Lines after the one containing "terminate_keeps | split" are to be omitted; print exactly each line from the start of the records up to and including it.

==*==

theorem takeTrap_keeps {s0 s : State} (ref : TRef) (cause : BitVec 9) (tpc taddr tinfo : W64) (hs : Keeps s0 s) :
    Keeps s0 (takeTrap s ref cause tpc taddr tinfo) := by
  unfold takeTrap; (try dsimp only)
  with_reducible repeat' first
    | assumption | apply State.onThread_keeps | apply restorationFault_keeps | apply curatorTrap_keeps | apply terminate_keeps | split

theorem trap_keeps {s0 s : State} (cause : BitVec 9) (taddr tinfo : W64) (hs : Keeps s0 s) :
    KeepsOut s0 (trap s cause taddr tinfo) := by
  unfold trap
  with_reducible repeat' first | assumption | apply takeTrap_keeps | apply KeepsOut.next

theorem outside_keeps {s0 s : State} (k : Out) (hs : Keeps s0 s) (hk : KeepsOut s0 k) : KeepsOut s0 (outside s k) := by
  unfold outside
  with_reducible repeat' first | assumption | apply hk | apply trap_keeps | split

theorem State.onCur_keeps {s0 s : State} (f : Thread → Thread) (hs : Keeps s0 s) : Keeps s0 (State.onCur s f) := by
  unfold State.onCur
  with_reducible repeat' first | assumption | fail_if_no_progress (apply Keeps.upd)

theorem waitAt_keeps {s0 s : State} (w : Wait) (hs : Keeps s0 s) : KeepsOut s0 (waitAt s w) := by
  unfold waitAt
  with_reducible repeat' first | assumption | apply State.onCur_keeps | apply KeepsOut.next

theorem settled_keeps {s0 s : State} (k : Out) (hs : Keeps s0 s) (hk : KeepsOut s0 k) : KeepsOut s0 (settled s k) := by
  unfold settled
  with_reducible repeat' first | assumption | apply hk | apply waitAt_keeps | split

theorem pageRequest_keeps {s0 s : State} (cid va kind : Nat) (who : PWho) (hs : Keeps s0 s) :
    Keeps s0 (pageRequest s cid va kind who).2 := by
  unfold pageRequest
  with_reducible repeat' first | assumption | apply State.onCtx_keeps | fail_if_no_progress (apply Keeps.upd) | split

theorem withPlace_keeps {s0 s : State} (va : W64) (n kind : Nat) (k : Nat → State → Out) (hs : Keeps s0 s) (hk : ∀ a s, Keeps s0 s → KeepsOut s0 (k a s)) :
    KeepsOut s0 (withPlace s va n kind k) := by
  unfold withPlace; (try dsimp only)
  with_reducible repeat' first
    | assumption | apply hk | apply resolve_keeps | apply trap_keeps | apply waitAt_keeps | apply pageRequest_keeps
    | exact KeepsOut.fault _ | split

theorem sideOn_keeps {s0 s : State} (hs : Keeps s0 s) : Keeps s0 (sideOn s) := by
  unfold sideOn
  with_reducible repeat' first | assumption | apply State.onWg_keeps | split

theorem noteSide_keeps {s0 s : State} (a : MReq) (key : Nat) (hs : Keeps s0 s) : Keeps s0 (noteSide s a key) := by
  unfold noteSide
  with_reducible repeat' first | assumption | apply sideOn_keeps | split
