theorem execMmaEntry_keeps {s0 s : State} (w : Nat) (hs : Keeps s0 s) : KeepsOut s0 (execMmaEntry w s) := by
  unfold execMmaEntry
  with_reducible repeat' first
    | assumption | apply onEntry_keeps | apply onHead_keeps | apply beginMma_keeps | apply due_keeps | apply mmaStep_keeps
    | apply KeepsOut.next | split | (intro _; try dsimp only [id])

theorem execMdrainEntry_keeps {s0 s : State} (w : Nat) (hs : Keeps s0 s) : KeepsOut s0 (execMdrainEntry w s) := by
  unfold execMdrainEntry
  with_reducible repeat' first
    | assumption | apply onEntry_keeps | apply due_keeps | apply drainRow_keeps | apply onHead_keeps | apply KeepsOut.next | split
    | (intro _; try dsimp only [id])

theorem execMctlEntry_keeps {s0 s : State} (w : Nat) (hs : Keeps s0 s) : KeepsOut s0 (execMctlEntry w s) := by
  unfold execMctlEntry
  with_reducible repeat' first
    | assumption | apply onEntry_keeps | apply due_keeps | apply onHead_keeps | apply zeroSlots_keeps | apply State.onWg_keeps
    | apply wake_keeps | apply onSlot_keeps | apply KeepsOut.next | split | (intro _; try dsimp only [id])

theorem execMatrixEntryComplete_keeps {s0 s : State} (w : Nat) (hs : Keeps s0 s) : KeepsOut s0 (execMatrixEntryComplete w s) := by
  unfold execMatrixEntryComplete
  with_reducible repeat' first
    | assumption | apply onEntry_keeps | apply due_keeps | apply State.onWg_keeps | apply KeepsOut.next | (intro _; try dsimp only [id])

theorem execMmaResume_keeps {s0 s : State} (w : Nat) (hs : Keeps s0 s) : KeepsOut s0 (execMmaResume w s) := by
  unfold execMmaResume
  with_reducible repeat' first | assumption | apply due_keeps | apply onHead_keeps | apply KeepsOut.next | split

theorem execRegionLoad_keeps {s0 s : State} (core cid region : Nat) (hs : Keeps s0 s) :
    KeepsOut s0 (execRegionLoad core cid region s) := by
  unfold execRegionLoad
  with_reducible repeat' first
    | assumption | apply due_keeps | apply fetchRegion_keeps | apply makeResident_keeps | apply State.onThread_keeps
    | apply KeepsOut.next | refine Keeps.of_snd ?_ (by assumption) | split

theorem execSurrogateEvaluation_keeps {s0 s : State} (core n : Nat) (hs : Keeps s0 s) :
    KeepsOut s0 (execSurrogateEvaluation core n s) := by
  unfold execSurrogateEvaluation
  with_reducible repeat' first
    | assumption | apply finishEval_keeps | apply State.onCore_keeps | apply KeepsOut.next | split

theorem execRestorationStart_keeps {s0 s : State} (core n : Nat) (hs : Keeps s0 s) : KeepsOut s0 (execRestorationStart core n s) := by
  unfold execRestorationStart
  with_reducible repeat' first
    | assumption | apply due_keeps | apply State.onCore_keeps | fail_if_no_progress (apply Keeps.upd) | apply KeepsOut.next | split

theorem execViolationReport_keeps {s0 s : State} (n : Nat) (hs : Keeps s0 s) : KeepsOut s0 (execViolationReport n s) := by
  unfold execViolationReport
  with_reducible repeat' first
    | assumption | apply countViolation_keeps | apply KeepsOut.next | refine Keeps.of_snd ?_ (by assumption)
    | fail_if_no_progress (apply Keeps.upd) | split

theorem execDisableApply_keeps {s0 s : State} (core cid region : Nat) (hs : Keeps s0 s) :
    KeepsOut s0 (execDisableApply core cid region s) := by
  unfold execDisableApply
  with_reducible repeat' first | assumption | apply applyBroadcast_keeps

theorem execEnableApply_keeps {s0 s : State} (core cid region : Nat) (hs : Keeps s0 s) :
    KeepsOut s0 (execEnableApply core cid region s) := by
  unfold execEnableApply
  with_reducible repeat' first | assumption | apply applyBroadcast_keeps

theorem execCounterBlockWrite_keeps {s0 s : State} (cid region : Nat) (hs : Keeps s0 s) :
    KeepsOut s0 (execCounterBlockWrite cid region s) := by
  unfold execCounterBlockWrite
  with_reducible repeat' first | assumption | apply writeBlock_keeps | apply KeepsOut.next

==*==

### [Answer for the task]
theorem takeTrap_keeps {s0 s : State} (ref : TRef) (cause : BitVec 9) (tpc taddr tinfo : W64) (hs : Keeps s0 s) :
    Keeps s0 (takeTrap s ref cause tpc taddr tinfo) := by
  unfold takeTrap; (try dsimp only)
  with_reducible repeat' first
    | assumption | apply State.onThread_keeps | apply restorationFault_keeps | apply curatorTrap_keeps | apply terminate_keeps | split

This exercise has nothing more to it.